As an air bubble translates in a microchannel, a thin film of liquid is formed on the bounding walls. In a microchannel with a rectangular cross-section, the liquid in the film leaks toward the low-pressure corners of the geometry, which leads to the appearance of local minima in the film thickness in the cross-sectional plane. In such a configuration, theory suggests that the minimum film thickness scales with Ca and Ca^4/3 depending on the distance from the nose of the bubble, where Ca = μU_b/γ is the flow capillary number based on the bubble velocity U_b, liquid viscosity μ, and surface tension γ, and Ca ≤ 1. We show that the film of a partially wetting liquid dewets on the channel wall at the sites of the local minima in the film thickness as it acquires thicknesses around and below 100 nm. Our experiments show that the distance L_w between the nose of the bubble and the initial dewetting location is a function of Ca and surface wettability.
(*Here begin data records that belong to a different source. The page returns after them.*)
/-- Words written out from the spec's encodings decode to the instructions they stand for: one of each format of R173 to
R181. The fields of the floating words are presumed (G2, log 35). -/
def Obligations.SampleWordsDecode : Prop :=
  decodeWord 0o005203 = .inc ⟨.reg, .r3⟩ ∧
  decodeWord 0o012700 = .mov ⟨.autoInc, .r7⟩ ⟨.reg, .r0⟩ ∧
  decodeWord 0o162701 = .sub ⟨.autoInc, .r7⟩ ⟨.reg, .r1⟩ ∧
  decodeWord 0o070102 = .mul .r1 ⟨.reg, .r2⟩ ∧
  decodeWord 0o001375 = .bne 0o375 ∧
  decodeWord 0o077103 = .sob .r1 3 ∧
  decodeWord 0o006402 = .mark 2 ∧
  decodeWord 0o104401 = .trap 1 ∧
  decodeWord 0o000275 = .ccop true true true false true ∧
  decodeWord 0o000005 = .reset ∧
  decodeWord 0o000207 = .rts .r7 ∧
  decodeWord 0o172427 = .ldf .ac0 ⟨.autoInc, .r7⟩ ∧
  decodeWord 0o170011 = .setd ∧
  decodeWord 0o170437 = .clrf ⟨.autoIncDef, .r7⟩

/-- Two spellings of one word have one meaning: BHIS and BCC, BLO and BCS, the named condition code operators, and the F, D,
I and L members of a floating code (R184, R328, R329, R336, R337, R401, R402). -/
def Obligations.SpellingsHaveOneMeaning : Prop :=
  ∀ (i : Instr) (s : State), exec i.canonical s = exec i s

/-! # The machine -/

/-- A step runs the instruction at R7: when the two bytes there, in memory, decode to `i` after the other agents have had their
turn before the fetch, the step is `i` at the state in which R7 has been advanced and SR2 notes the instruction's address,
followed by the service state (R542). That SR2 does so whatever SR0<0> is, and that it stays frozen while an abort flag of SR0 is
set, is the decision D28 (R49, R142; log 9); that an odd R7 fetches the word with bit 0 ignored is D3 (R90, R91; log 12). -/
def Obligations.StepRunsTheDecodedInstruction : Prop :=
  ∀ (s t u : State) (pa : PAddr) (i : Instr),
    s.inputs = [] → s.bdmr = false → s.run = .run →
    translate s.mode s.pc .read { s with pc := s.pc + 2 } = .ok pa t → startCycle pa t = .ok () u → isRam u pa →
    decodeBytes [u.mem.read (wordAddr pa), u.mem.read (wordAddr pa + 1)] = .ok (i, []) →
    step s = afterInstr (exec (i.underModes s.fd s.fl) (trackSR2 s.pc u)) ∧
    (s.busInputs = [] → u = { s with pc := s.pc + 2 })

/-- What reset leaves where the spec names a value (R68, R660): PS, FPS, FEC, SR0 and SR3 cleared, so kernel mode, priority 0
and no relocation; the latches cleared; the console unit idle; the microcode waits for power. That the event latch is cleared is
the decision D7 (R60: not stated, the model clears it at power-up only; log 25); that SR3 is cleared is the inference that R50 marks
as its own (derived: the source says it of SR0 only). -/
def Obligations.ResetValues : Prop :=
  State.reset.ps = 0 ∧ State.reset.fps = 0 ∧ State.reset.fec = 0 ∧ State.reset.sr0 = 0 ∧ State.reset.sr3 = 0 ∧
  State.reset.eventFF = false ∧ State.reset.powerFailFF = false ∧ State.reset.stackOverflow = false ∧
  State.reset.slu.rxDone = false ∧ State.reset.slu.txReady = true ∧ State.reset.run = .powerWait ∧
  State.reset.isKernel = true ∧ State.reset.priority = 0 ∧ State.reset.relocating = false

/-- The invariant holds at reset. Its clauses on PS<11:9> (log 8), on the unnamed bits of SR0 and SR3 (log 9) and on the
transmitter (log 27) are the model's choices. -/
def Obligations.ResetMeetsInvariant : Prop := State.reset.Inv

/-- Every step keeps the invariant: memory in canonical form, the unimplemented bits of PS, PDRs, SR0 and SR3 zero, a
floating exception code of R455, and the lines and the console consistent with the run state. Its clauses on PS<11:9>
(D17, log 8), on the unnamed bits of SR0 and SR3 (D28, log 9) and on the transmitter (log 27) are the model's choices. -/
def Obligations.StepKeepsInvariant : Prop :=
  ∀ s t : State, s.Inv → step s = .next t → t.Inv

/-- No step changes the configuration: jumpers and options are constants of a run (R10). -/
def Obligations.StepKeepsConfiguration : Prop :=
  ∀ s t : State, step s = .next t → t.cfg = s.cfg

/-- The machine stops only where the log says: at the window of a device without a description (log 32), and at a translated
reference in mode 01 or 10 under the parameter's default (log 11); a configuration with neither never stops. That these two
stop is the model's choice. -/
def Obligations.StopsAreTheDeclaredOnes : Prop :=
  (∀ s e, step s = .fault e →
    ∃ a r, e = .deviceWindow a ∧ regionAt s.cfg (wordAddr a) = some r ∧ r.kind = .device) ∧
  (∀ s r, step s = .refused r →
    r = .reservedModeTranslation ∧ s.cfg.reservedMode = .refuse ∧ s.cfg.hasMmu = true) ∧
  (∀ s, totalConfig s.cfg → ∃ t, step s = .next t)

/-- The four power-up modes, when BPOK is asserted (R662 to R667): mode 0 loads R7 and the PS from locations 24 and 26, mode 2
R7 with the bootstrap address and the PS with 340; then the console is entered when the halt line is asserted, else the fetch
follows; nothing is pushed, and nothing else changes. Mode 1 enters the console. Mode 3 takes the trap sequence of a reserved
instruction and then fetches, whatever the halt line; where an abort cuts that sequence short, the abort's sequence is taken
under the same rule. That mode 0 is a plain load that is followed by a fetch without a service state is the decision D46 (log 47),
PS<11:9> stay 0 by D17 (log 8); an abort inside the sequence is taken in the next step (log 23). -/
def Obligations.PowerUpLoadsStart : Prop :=
  let start (s : State) : State := if s.bhalt then odtEnter s else { s with run := .run }
  let trapped (x : Host.Outcome State Fault Refusal) (t : State) : Prop :=
    (t.run = .run → x = .next t) ∧ ∀ d, t.run = .trapping d → x = .next { t with run := .powerTrap d }
  (∀ s : State, s.inputs = [] → s.bdmr = false → s.run = .powerWait → s.bpok = true →
    (s.cfg.powerUpMode = 0 → s.busInputs = [] → isRam s 0o24 → isRam s 0o26 →
      step s = .next (start { s with pc := s.mem.readWord 0o24, ps := s.mem.readWord 0o26 &&& 0o170777 })) ∧
    (s.cfg.powerUpMode = 1 → step s = .next (odtEnter s)) ∧
    (s.cfg.powerUpMode = 2 →
      step s = .next (start { s with
        pc := if s.cfg.w8Boot173000 then 0o173000 else BitVec.ofNat 16 (s.cfg.bootAddrHi.toNat * 512)
        ps := 0o340 })) ∧
    (∀ t, s.cfg.powerUpMode = 3 → enterTrap .reservedInstruction s = .next t →
      trapped (step s) t ∧ Trap.reservedInstruction.vector = 0o10)) ∧
  (∀ (s t : State) (c : Trap), s.inputs = [] → s.bdmr = false → s.run = .powerTrap c → enterTrap c s = .next t →
    trapped (step s) t)

/-! # Registers, memory and operands -/

/-- The PS at its address 777776 (R37 to R39): a read gives all of it, a byte read one of its bytes; a word write loads every
field except T, a byte write at 777776 or 777777 the fields of that byte, T excepted; bits 11:9 stay 0 (the model's choice
D17, log 8); nothing else changes. -/
def Obligations.ExplicitPsAccess : Prop :=
  ∀ s : State,
    physRead 0o777776 s = .ok s.ps s ∧
    physReadByte 0o777776 s = .ok (s.ps.extractLsb' 0 8) s ∧ physReadByte 0o777777 s = .ok (s.ps.extractLsb' 8 8) s ∧
    (∀ v : Word, ∃ t, physWrite 0o777776 v s = .ok () t ∧ { t with ps := s.ps } = s ∧
      ∀ k, k < 16 → t.ps.getLsbD k =
        if k = 4 then s.ps.getLsbD k else if 9 ≤ k ∧ k ≤ 11 then false else v.getLsbD k) ∧
    (∀ (odd : Fin 2) (b : Byte), ∃ t, physWriteByte (0o777776 + BitVec.ofNat 18 odd.val) b s = .ok () t ∧
      { t with ps := s.ps } = s ∧
      ∀ k, k < 16 → t.ps.getLsbD k =
        if k = 4 then s.ps.getLsbD k else if 9 ≤ k ∧ k ≤ 11 then false
        else if k / 8 = odd.val then b.getLsbD (k % 8) else s.ps.getLsbD k)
For channels of different wettability, L_w always scales proportional to Ca^α, where 1.7 < α < 2 for the range of 10^-5 < Ca < 10^-2. Moreover, L_w increases up to 10 times by enhancing the wettability of the surface at a given Ca. Our present measurements of L_w provide a design constraint on the lengths of bubbles to maintain a liquid wet channel without dry patches on the wall.